§ **WHAT IS NEEDED**: Search the data for the word "oeStat" and copy every line that contains it.

§ **ENTRIES PROVIDED**:
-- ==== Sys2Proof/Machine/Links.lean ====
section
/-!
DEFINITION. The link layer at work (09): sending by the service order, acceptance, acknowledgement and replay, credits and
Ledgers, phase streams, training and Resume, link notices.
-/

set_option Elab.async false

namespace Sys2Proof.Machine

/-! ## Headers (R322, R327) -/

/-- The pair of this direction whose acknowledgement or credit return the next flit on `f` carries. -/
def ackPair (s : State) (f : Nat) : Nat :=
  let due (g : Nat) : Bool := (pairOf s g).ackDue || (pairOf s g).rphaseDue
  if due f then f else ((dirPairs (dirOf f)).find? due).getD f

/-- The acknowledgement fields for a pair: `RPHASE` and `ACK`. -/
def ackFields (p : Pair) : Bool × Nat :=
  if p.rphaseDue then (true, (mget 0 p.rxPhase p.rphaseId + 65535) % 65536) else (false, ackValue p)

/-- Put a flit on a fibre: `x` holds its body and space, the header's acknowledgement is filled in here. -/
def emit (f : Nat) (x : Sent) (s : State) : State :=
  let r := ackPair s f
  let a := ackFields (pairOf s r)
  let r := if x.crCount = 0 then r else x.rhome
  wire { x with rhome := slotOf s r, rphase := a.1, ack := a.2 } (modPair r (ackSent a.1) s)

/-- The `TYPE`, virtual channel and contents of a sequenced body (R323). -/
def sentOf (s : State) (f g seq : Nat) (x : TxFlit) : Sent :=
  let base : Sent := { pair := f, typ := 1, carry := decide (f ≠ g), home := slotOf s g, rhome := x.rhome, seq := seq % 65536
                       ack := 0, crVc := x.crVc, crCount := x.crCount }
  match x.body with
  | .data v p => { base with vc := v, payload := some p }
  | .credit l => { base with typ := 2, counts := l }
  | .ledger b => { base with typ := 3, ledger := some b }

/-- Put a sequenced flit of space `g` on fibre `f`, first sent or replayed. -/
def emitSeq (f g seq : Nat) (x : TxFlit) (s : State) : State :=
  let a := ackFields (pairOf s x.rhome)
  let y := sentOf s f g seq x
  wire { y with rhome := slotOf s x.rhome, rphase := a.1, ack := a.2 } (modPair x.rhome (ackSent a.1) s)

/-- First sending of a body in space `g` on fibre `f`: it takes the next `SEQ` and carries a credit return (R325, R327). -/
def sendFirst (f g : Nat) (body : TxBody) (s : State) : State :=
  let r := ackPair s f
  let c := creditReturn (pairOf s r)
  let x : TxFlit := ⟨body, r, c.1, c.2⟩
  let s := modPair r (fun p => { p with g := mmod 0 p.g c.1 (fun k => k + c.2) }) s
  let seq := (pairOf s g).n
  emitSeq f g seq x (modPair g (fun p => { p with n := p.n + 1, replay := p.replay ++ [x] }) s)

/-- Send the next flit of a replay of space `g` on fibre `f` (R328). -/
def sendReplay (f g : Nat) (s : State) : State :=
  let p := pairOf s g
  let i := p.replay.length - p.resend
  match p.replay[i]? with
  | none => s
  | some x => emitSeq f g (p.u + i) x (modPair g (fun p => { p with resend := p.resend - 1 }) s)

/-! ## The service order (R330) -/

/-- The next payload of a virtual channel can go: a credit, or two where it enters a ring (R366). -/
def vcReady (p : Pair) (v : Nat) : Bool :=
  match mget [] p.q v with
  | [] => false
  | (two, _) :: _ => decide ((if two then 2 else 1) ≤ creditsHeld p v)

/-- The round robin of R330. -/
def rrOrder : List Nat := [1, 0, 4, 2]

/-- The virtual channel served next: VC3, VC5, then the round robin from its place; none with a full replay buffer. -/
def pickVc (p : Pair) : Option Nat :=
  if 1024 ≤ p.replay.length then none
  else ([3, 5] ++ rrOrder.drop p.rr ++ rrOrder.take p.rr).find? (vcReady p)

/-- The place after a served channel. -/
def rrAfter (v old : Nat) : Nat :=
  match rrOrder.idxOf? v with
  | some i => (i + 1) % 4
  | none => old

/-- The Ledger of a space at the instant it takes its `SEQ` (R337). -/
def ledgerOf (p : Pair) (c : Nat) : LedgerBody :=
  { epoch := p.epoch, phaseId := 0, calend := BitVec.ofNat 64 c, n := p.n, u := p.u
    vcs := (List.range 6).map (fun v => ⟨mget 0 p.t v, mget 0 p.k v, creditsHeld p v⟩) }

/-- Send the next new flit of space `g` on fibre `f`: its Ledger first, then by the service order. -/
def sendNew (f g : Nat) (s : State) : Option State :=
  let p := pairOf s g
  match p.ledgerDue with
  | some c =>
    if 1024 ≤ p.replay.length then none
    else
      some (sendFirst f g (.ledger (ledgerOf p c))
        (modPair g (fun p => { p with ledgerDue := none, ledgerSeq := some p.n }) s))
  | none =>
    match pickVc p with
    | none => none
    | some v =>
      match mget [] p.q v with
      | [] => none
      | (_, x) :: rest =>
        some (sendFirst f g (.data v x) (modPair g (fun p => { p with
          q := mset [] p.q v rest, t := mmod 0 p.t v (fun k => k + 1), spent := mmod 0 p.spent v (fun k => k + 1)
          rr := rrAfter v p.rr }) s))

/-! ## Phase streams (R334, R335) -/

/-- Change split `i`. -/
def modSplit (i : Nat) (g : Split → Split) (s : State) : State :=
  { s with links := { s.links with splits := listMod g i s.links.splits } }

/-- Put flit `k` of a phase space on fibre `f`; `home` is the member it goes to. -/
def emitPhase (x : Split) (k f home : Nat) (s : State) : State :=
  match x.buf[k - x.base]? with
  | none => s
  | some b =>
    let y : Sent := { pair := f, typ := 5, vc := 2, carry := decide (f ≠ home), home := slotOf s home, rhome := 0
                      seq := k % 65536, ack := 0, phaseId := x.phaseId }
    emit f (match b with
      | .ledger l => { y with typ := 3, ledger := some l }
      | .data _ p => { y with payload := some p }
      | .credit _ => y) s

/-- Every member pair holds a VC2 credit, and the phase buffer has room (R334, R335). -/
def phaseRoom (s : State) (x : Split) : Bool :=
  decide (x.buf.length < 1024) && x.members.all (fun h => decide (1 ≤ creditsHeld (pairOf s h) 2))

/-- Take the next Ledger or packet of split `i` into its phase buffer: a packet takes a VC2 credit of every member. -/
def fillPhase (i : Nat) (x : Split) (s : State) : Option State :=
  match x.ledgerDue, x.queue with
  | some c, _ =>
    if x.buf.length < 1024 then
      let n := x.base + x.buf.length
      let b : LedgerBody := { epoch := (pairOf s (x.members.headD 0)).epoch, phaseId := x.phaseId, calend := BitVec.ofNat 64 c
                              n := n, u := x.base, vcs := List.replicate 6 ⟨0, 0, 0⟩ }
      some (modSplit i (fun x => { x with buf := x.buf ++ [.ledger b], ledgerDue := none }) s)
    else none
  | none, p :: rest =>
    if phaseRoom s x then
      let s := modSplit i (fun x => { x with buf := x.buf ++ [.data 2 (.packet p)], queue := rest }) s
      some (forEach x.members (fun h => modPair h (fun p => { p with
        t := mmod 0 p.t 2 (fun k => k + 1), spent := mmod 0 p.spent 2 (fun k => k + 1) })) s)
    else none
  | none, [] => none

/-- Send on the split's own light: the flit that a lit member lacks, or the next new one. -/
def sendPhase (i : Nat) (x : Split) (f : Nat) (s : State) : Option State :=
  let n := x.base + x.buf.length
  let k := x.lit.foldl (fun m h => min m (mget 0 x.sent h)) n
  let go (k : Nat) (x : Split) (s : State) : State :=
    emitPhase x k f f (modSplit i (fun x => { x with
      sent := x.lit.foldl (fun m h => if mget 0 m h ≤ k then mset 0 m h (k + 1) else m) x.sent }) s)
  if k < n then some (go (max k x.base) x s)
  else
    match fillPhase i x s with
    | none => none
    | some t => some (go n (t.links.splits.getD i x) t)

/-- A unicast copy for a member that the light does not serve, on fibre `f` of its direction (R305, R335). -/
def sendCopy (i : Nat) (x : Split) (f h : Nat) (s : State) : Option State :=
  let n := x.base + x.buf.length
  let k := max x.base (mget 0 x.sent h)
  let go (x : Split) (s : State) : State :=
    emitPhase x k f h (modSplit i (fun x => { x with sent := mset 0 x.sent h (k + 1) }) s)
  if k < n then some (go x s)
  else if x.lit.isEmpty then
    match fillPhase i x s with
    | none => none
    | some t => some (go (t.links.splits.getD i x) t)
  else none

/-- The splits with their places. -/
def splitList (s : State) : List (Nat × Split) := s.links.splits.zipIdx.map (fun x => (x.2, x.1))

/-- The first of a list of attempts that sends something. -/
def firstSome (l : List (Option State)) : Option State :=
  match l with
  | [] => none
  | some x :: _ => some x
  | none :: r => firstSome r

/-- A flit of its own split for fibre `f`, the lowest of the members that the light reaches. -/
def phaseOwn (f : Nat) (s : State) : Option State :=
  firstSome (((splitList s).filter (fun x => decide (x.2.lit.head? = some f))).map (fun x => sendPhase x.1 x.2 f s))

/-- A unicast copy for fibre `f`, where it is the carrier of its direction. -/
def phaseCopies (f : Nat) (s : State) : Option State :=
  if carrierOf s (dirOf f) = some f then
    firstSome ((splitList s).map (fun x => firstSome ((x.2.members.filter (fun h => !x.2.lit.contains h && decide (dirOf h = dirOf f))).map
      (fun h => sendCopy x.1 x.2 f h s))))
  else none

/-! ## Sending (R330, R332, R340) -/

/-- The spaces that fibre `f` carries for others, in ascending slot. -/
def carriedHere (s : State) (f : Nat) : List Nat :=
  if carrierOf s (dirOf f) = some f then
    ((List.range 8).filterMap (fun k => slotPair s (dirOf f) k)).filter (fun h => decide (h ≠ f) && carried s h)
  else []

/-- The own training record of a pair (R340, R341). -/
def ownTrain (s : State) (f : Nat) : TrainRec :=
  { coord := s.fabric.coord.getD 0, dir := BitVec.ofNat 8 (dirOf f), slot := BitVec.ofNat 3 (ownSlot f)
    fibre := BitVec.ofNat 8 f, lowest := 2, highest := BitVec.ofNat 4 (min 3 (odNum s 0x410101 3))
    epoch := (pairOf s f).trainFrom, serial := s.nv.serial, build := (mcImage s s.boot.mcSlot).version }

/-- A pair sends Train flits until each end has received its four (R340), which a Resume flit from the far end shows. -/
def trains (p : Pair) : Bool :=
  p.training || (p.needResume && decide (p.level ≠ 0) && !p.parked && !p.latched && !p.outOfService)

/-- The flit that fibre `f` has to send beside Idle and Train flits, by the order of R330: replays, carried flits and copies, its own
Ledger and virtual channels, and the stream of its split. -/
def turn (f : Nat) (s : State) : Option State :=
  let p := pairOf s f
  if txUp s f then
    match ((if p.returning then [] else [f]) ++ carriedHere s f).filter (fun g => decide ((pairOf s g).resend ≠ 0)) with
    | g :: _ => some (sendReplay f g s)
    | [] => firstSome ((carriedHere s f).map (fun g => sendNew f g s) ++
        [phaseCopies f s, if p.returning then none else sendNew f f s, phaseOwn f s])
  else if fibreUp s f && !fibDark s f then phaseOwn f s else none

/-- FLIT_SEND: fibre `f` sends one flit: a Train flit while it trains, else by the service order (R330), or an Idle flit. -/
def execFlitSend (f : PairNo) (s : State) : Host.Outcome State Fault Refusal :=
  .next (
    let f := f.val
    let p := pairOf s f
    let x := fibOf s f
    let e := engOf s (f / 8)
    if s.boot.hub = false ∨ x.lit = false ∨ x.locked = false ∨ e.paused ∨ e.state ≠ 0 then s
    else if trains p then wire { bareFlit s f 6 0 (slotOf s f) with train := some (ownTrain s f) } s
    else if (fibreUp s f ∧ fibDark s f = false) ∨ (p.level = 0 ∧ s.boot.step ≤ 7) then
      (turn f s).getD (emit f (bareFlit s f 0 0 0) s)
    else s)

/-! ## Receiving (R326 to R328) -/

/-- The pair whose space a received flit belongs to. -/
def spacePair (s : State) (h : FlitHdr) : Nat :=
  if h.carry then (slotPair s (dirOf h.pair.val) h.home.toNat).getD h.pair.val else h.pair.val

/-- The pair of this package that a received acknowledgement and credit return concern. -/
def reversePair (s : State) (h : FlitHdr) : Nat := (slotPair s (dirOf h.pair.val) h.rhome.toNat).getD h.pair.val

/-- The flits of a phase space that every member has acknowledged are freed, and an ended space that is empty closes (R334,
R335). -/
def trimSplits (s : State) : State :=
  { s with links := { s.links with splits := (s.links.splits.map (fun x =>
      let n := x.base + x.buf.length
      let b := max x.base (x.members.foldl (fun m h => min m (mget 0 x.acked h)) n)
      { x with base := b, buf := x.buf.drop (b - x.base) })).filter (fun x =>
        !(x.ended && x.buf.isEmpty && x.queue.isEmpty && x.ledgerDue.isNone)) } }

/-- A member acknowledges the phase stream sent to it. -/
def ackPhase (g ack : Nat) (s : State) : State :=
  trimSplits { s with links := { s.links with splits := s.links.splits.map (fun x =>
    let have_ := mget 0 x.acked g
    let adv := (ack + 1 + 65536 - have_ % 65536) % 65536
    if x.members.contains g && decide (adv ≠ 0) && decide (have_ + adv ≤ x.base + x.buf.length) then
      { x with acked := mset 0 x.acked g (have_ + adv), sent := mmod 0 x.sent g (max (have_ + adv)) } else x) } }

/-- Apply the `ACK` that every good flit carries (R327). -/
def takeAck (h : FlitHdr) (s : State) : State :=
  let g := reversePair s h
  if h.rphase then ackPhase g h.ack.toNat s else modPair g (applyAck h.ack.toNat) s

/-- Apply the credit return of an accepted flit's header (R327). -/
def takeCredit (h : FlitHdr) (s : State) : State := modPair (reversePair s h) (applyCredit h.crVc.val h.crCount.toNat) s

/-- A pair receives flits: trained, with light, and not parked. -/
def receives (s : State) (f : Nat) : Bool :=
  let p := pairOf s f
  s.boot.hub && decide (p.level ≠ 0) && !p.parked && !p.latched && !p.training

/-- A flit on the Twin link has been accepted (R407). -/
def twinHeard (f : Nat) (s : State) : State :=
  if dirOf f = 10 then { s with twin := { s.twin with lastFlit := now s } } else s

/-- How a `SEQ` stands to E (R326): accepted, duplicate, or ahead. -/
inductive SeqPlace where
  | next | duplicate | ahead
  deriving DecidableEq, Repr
...
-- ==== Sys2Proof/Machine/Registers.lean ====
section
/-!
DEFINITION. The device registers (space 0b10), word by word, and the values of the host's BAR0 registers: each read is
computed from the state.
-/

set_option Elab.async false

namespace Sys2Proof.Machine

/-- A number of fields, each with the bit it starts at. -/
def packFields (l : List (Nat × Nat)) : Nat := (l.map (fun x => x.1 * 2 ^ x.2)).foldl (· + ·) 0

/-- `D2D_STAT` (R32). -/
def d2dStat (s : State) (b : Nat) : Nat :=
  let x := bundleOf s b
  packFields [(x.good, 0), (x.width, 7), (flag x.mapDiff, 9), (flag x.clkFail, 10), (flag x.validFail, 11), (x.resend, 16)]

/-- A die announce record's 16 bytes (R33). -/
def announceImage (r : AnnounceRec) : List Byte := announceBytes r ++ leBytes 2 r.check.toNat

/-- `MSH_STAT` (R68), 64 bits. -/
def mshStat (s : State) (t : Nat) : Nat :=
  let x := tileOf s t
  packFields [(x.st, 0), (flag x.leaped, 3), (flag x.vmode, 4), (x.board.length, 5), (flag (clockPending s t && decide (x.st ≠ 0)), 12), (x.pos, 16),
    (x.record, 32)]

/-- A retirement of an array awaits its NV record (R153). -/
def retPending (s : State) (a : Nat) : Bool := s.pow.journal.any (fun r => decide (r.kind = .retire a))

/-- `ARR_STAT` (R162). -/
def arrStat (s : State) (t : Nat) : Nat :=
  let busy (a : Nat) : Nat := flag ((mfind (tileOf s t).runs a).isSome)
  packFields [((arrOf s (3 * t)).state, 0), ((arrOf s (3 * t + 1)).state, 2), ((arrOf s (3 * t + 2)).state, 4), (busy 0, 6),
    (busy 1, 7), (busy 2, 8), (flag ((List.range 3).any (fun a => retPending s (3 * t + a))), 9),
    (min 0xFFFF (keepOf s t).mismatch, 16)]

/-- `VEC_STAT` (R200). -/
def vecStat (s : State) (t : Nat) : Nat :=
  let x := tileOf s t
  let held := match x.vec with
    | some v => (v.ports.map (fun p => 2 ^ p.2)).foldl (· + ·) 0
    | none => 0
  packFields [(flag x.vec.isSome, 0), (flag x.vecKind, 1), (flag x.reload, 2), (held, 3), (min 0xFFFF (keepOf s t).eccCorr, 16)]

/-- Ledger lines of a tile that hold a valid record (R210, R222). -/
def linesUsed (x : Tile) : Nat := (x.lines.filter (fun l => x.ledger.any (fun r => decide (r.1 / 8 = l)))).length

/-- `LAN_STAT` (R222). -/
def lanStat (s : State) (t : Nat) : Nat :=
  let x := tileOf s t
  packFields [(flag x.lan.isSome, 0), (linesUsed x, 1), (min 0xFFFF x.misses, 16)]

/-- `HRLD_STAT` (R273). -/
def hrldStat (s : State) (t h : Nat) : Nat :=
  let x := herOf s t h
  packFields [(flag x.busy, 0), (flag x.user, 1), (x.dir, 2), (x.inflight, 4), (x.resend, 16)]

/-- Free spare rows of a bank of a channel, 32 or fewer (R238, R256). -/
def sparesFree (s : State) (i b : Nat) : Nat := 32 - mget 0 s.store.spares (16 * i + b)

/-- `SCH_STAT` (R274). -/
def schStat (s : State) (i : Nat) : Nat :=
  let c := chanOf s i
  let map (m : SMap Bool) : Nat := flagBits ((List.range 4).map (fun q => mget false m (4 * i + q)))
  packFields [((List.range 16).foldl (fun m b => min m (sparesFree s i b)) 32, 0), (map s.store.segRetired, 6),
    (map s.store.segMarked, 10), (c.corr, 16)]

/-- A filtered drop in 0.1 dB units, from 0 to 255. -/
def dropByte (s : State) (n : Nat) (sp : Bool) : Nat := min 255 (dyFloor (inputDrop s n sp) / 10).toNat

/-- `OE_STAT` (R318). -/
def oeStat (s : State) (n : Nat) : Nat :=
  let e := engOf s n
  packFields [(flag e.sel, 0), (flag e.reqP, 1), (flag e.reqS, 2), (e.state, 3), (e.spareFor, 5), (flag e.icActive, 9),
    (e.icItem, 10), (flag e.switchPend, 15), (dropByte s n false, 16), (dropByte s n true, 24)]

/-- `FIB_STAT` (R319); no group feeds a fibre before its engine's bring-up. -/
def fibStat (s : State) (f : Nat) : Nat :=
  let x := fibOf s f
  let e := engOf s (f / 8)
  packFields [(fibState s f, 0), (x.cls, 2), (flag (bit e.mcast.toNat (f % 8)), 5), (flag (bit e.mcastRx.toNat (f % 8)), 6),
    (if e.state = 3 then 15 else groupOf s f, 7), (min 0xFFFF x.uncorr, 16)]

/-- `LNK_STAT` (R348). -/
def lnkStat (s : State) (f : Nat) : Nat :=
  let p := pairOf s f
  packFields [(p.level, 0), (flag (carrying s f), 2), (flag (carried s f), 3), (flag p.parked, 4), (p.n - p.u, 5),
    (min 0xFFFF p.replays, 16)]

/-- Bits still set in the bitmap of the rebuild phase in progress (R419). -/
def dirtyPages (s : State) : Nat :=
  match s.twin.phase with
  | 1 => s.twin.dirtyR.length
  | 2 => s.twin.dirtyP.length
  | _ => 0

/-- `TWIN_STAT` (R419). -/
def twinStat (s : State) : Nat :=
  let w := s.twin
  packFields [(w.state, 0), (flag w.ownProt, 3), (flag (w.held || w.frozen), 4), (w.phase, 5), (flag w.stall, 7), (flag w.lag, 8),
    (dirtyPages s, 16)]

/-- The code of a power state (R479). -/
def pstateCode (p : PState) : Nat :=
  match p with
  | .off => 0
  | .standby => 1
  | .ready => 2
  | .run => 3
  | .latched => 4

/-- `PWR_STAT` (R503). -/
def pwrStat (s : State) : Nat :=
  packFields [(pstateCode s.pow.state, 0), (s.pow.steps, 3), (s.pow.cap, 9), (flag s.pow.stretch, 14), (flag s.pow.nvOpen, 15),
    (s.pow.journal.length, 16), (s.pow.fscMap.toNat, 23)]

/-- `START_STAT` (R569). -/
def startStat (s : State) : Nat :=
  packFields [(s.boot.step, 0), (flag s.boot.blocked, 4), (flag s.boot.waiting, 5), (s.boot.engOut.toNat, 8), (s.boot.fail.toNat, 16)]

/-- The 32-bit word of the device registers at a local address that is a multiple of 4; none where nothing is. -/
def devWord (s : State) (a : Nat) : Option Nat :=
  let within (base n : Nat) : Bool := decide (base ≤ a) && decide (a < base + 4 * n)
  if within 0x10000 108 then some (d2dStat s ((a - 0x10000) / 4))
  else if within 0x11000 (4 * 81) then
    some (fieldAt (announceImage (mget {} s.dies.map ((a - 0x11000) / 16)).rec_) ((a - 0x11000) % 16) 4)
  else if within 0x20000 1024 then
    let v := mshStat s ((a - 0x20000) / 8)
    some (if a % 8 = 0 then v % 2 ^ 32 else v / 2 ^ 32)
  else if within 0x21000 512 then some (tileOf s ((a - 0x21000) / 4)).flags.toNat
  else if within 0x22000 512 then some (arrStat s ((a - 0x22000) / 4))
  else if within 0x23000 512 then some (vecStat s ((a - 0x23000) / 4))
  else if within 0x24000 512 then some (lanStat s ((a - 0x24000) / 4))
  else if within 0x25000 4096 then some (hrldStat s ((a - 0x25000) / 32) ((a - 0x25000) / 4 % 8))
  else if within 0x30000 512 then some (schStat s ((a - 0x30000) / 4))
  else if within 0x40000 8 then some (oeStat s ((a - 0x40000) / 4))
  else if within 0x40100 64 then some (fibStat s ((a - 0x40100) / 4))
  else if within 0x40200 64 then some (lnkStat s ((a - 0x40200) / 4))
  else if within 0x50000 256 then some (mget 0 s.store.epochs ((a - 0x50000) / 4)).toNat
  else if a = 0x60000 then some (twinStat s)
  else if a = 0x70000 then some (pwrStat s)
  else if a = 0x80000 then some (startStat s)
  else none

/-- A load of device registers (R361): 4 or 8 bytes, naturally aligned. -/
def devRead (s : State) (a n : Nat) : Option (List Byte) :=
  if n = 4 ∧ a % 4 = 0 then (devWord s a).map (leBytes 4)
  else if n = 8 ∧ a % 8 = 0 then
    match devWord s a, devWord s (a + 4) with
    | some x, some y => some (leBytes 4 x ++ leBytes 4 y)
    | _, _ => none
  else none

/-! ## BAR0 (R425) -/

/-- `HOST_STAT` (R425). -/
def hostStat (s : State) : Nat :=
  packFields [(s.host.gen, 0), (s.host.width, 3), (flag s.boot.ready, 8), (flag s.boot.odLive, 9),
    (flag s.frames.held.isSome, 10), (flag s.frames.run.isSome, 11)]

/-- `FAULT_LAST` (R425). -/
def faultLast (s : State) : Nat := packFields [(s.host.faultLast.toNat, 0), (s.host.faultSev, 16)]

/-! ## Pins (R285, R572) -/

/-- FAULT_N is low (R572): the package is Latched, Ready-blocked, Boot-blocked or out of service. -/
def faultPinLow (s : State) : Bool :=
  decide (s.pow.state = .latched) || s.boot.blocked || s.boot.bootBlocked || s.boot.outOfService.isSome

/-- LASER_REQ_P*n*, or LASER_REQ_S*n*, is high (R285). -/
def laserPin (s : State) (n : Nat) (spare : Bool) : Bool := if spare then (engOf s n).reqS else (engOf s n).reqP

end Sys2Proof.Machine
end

§ **RESULT**:
def oeStat (s : State) (n : Nat) : Nat :=
  else if within 0x40000 8 then some (oeStat s ((a - 0x40000) / 4))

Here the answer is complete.